The line with "theorem slice_getD (b", the line with "rw [tailInput128, le_byte", and all lines between them in the material below: return these exactly, and no others.
─── Data ───
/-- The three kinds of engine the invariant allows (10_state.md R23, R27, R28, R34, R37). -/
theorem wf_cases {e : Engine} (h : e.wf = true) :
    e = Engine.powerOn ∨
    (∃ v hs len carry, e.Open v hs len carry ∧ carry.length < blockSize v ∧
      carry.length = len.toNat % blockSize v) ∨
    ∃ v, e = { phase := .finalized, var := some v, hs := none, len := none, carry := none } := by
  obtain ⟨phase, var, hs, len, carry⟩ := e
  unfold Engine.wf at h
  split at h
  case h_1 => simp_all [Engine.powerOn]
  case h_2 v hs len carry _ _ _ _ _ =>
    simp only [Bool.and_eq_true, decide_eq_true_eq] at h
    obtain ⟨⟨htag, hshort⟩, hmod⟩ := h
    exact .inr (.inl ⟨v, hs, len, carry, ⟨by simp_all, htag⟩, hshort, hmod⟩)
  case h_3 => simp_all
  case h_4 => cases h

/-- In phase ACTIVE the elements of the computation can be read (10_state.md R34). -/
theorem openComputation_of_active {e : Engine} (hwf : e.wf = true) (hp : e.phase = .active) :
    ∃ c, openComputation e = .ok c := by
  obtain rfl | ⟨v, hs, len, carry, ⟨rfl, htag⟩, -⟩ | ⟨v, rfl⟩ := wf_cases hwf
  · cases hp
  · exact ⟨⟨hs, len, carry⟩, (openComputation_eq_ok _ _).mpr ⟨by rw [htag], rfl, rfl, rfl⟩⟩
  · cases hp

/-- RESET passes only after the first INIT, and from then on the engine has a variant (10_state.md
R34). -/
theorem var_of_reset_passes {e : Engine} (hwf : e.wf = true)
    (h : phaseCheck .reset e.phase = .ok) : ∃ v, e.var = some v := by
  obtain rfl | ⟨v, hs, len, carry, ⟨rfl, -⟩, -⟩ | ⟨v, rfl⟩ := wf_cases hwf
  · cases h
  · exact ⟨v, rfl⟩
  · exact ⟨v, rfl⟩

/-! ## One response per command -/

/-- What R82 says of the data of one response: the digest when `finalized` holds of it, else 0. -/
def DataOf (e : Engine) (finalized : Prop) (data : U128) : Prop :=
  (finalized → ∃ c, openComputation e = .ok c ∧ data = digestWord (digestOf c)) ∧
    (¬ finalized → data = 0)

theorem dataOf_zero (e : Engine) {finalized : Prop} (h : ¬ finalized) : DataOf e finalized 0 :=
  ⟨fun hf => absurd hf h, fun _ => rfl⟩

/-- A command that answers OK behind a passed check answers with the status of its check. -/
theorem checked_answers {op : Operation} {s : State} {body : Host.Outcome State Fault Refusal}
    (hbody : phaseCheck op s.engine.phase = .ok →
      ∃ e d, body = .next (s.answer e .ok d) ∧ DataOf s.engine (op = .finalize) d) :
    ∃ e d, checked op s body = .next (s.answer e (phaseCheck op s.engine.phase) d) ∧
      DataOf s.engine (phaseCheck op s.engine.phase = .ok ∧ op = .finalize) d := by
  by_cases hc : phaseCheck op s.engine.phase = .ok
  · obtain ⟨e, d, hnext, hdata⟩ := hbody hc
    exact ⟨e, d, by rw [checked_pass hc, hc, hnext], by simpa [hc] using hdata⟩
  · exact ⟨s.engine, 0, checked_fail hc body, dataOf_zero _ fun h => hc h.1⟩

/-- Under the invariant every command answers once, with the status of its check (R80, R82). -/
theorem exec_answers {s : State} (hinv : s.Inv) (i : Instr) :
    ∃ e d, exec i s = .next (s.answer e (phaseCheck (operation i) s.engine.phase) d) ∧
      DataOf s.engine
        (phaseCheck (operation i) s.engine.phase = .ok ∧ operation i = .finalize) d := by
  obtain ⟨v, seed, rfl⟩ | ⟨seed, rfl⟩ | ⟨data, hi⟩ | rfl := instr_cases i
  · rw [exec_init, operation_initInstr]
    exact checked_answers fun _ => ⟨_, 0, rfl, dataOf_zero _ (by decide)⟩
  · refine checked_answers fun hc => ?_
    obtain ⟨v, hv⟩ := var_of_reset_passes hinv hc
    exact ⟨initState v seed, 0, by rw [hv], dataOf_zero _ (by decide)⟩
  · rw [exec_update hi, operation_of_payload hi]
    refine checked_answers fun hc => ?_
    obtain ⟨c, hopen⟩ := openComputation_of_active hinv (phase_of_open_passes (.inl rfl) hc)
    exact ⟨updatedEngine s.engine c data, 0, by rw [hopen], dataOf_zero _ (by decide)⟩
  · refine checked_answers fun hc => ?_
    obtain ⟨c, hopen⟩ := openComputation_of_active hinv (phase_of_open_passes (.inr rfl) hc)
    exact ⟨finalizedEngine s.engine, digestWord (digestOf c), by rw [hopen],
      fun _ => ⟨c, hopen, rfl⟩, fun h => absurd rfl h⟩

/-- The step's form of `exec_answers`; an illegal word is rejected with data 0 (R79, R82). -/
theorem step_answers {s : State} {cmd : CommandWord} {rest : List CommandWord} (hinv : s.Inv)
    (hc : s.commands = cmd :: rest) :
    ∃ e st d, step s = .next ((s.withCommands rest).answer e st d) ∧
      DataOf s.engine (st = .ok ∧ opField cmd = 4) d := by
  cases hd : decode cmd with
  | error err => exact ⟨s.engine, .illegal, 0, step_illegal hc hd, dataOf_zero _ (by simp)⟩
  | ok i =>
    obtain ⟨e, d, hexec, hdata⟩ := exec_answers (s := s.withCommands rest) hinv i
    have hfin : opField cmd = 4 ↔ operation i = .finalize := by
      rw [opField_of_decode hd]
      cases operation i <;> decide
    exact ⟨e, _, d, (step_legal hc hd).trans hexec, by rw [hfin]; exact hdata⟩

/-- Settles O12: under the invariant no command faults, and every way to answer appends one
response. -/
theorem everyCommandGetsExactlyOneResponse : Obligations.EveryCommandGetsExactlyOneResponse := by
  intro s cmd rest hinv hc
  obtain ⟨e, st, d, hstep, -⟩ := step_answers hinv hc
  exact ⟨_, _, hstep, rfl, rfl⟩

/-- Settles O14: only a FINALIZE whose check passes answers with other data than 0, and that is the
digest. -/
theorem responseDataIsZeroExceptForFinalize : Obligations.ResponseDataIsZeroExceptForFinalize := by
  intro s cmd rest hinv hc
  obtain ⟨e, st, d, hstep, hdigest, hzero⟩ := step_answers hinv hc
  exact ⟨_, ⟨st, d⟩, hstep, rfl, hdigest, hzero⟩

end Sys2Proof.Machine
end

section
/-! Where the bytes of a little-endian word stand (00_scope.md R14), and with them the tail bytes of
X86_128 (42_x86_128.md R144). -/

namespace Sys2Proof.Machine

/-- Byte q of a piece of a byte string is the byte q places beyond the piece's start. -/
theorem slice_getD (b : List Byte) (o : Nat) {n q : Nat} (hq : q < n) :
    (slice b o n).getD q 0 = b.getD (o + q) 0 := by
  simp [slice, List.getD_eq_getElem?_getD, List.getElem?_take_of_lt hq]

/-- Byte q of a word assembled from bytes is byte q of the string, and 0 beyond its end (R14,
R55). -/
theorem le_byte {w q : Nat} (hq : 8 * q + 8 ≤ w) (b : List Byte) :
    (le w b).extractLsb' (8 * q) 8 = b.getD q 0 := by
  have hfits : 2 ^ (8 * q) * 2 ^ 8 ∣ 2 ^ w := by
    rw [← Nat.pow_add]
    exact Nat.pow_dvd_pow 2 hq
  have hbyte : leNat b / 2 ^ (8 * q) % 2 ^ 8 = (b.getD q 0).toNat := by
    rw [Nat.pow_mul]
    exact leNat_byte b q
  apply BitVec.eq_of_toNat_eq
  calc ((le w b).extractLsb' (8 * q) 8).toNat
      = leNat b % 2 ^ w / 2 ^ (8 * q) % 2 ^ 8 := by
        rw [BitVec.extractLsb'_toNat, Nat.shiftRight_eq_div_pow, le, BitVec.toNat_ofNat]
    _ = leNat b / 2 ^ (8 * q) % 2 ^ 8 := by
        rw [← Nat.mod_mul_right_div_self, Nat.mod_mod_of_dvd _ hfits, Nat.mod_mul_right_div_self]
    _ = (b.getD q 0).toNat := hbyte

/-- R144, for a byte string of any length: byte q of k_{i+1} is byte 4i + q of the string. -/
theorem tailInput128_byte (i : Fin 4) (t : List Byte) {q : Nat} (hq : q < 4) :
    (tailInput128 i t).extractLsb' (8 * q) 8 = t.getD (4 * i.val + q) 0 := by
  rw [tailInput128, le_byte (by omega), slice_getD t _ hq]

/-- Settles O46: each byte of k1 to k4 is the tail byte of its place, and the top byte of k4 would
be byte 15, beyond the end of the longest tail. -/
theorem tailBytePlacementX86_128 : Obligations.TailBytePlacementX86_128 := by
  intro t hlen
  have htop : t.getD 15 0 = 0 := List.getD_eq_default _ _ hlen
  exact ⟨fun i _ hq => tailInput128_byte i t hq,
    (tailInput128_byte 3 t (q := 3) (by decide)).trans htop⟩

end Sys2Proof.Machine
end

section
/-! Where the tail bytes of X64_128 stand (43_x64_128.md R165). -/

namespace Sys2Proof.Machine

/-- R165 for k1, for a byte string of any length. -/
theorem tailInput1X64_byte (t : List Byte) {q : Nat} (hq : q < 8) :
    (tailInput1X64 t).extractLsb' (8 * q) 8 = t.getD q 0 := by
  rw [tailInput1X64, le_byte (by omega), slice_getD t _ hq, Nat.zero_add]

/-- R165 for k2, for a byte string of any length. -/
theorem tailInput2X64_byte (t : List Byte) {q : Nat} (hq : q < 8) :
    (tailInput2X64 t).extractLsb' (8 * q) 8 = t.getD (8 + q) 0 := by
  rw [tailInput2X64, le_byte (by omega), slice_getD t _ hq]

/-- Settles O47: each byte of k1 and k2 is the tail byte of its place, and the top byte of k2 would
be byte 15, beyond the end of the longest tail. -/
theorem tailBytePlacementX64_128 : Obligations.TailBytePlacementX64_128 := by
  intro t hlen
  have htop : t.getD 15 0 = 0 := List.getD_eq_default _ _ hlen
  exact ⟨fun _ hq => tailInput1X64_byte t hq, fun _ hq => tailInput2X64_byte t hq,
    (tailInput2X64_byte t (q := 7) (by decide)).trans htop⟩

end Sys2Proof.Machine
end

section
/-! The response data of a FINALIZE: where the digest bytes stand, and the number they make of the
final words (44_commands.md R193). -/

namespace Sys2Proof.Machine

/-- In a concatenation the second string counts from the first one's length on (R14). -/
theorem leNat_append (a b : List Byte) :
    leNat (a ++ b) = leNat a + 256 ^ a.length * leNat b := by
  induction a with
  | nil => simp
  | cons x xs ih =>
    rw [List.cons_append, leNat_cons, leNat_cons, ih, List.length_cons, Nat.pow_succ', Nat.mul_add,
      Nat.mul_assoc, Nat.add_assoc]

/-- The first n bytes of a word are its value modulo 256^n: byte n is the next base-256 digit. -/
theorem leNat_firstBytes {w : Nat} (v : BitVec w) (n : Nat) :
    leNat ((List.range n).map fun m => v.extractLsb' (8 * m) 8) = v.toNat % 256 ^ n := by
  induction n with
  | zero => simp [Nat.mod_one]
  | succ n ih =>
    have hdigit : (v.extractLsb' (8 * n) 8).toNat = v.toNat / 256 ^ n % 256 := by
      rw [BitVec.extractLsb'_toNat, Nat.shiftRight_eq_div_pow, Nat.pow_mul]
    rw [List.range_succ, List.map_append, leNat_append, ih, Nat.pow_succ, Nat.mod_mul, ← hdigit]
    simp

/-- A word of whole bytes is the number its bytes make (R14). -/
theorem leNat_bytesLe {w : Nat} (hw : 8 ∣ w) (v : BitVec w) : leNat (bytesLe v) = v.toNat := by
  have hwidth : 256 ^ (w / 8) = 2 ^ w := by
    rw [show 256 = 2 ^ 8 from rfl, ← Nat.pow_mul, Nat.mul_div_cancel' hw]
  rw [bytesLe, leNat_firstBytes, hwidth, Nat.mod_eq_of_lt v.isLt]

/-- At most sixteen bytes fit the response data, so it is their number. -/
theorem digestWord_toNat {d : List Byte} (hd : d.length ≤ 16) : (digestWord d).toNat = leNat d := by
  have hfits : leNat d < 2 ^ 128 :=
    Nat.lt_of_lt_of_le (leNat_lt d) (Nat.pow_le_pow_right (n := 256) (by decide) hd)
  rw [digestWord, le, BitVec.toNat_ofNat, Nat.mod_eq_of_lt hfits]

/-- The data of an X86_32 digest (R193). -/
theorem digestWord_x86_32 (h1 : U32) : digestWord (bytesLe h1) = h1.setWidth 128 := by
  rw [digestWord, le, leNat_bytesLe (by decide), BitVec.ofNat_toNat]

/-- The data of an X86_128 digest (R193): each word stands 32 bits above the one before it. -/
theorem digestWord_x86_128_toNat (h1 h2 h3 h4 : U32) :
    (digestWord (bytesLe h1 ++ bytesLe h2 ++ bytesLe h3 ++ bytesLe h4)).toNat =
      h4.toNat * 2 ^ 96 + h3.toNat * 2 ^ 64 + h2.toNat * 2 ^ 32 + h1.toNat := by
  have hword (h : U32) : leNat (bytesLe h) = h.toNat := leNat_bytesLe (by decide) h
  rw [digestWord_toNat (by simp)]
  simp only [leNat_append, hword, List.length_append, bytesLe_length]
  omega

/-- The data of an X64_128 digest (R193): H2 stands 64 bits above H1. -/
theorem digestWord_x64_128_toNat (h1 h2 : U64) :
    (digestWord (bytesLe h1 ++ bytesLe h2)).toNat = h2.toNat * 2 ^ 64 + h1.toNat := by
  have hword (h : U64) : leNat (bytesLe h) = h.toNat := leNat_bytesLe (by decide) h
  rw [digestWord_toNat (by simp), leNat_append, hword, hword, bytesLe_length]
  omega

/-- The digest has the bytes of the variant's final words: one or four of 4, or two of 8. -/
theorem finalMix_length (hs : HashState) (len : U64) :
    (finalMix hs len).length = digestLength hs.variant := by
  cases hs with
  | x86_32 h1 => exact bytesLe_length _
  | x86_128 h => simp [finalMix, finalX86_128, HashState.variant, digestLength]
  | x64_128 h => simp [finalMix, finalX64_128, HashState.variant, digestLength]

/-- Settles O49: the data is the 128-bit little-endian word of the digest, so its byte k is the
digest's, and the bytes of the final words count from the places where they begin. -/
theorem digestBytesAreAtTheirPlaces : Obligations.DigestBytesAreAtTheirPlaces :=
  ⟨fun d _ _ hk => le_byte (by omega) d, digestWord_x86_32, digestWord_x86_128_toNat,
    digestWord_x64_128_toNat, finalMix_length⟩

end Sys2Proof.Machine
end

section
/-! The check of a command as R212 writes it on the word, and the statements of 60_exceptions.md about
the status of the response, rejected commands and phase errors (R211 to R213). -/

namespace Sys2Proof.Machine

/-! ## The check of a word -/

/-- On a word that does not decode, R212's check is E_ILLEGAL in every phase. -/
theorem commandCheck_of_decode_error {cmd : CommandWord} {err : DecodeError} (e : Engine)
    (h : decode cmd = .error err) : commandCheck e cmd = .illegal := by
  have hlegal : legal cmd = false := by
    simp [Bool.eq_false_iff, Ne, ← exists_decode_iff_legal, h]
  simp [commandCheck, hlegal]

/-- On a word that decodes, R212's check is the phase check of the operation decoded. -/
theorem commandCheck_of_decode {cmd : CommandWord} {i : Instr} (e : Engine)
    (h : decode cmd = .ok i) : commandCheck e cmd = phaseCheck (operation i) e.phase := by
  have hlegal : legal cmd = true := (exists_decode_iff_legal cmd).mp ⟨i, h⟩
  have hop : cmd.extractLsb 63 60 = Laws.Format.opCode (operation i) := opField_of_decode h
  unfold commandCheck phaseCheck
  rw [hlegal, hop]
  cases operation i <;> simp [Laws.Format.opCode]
───
_Solution for this task:_
theorem slice_getD (b : List Byte) (o : Nat) {n q : Nat} (hq : q < n) :
    (slice b o n).getD q 0 = b.getD (o + q) 0 := by
  simp [slice, List.getD_eq_getElem?_getD, List.getElem?_take_of_lt hq]

/-- Byte q of a word assembled from bytes is byte q of the string, and 0 beyond its end (R14,
R55). -/
theorem le_byte {w q : Nat} (hq : 8 * q + 8 ≤ w) (b : List Byte) :
    (le w b).extractLsb' (8 * q) 8 = b.getD q 0 := by
  have hfits : 2 ^ (8 * q) * 2 ^ 8 ∣ 2 ^ w := by
    rw [← Nat.pow_add]
    exact Nat.pow_dvd_pow 2 hq
  have hbyte : leNat b / 2 ^ (8 * q) % 2 ^ 8 = (b.getD q 0).toNat := by
    rw [Nat.pow_mul]
    exact leNat_byte b q
  apply BitVec.eq_of_toNat_eq
  calc ((le w b).extractLsb' (8 * q) 8).toNat
      = leNat b % 2 ^ w / 2 ^ (8 * q) % 2 ^ 8 := by
        rw [BitVec.extractLsb'_toNat, Nat.shiftRight_eq_div_pow, le, BitVec.toNat_ofNat]
    _ = leNat b / 2 ^ (8 * q) % 2 ^ 8 := by
        rw [← Nat.mod_mul_right_div_self, Nat.mod_mod_of_dvd _ hfits, Nat.mod_mul_right_div_self]
    _ = (b.getD q 0).toNat := hbyte

/-- R144, for a byte string of any length: byte q of k_{i+1} is byte 4i + q of the string. -/
theorem tailInput128_byte (i : Fin 4) (t : List Byte) {q : Nat} (hq : q < 4) :
    (tailInput128 i t).extractLsb' (8 * q) 8 = t.getD (4 * i.val + q) 0 := by
  rw [tailInput128, le_byte (by omega), slice_getD t _ hq]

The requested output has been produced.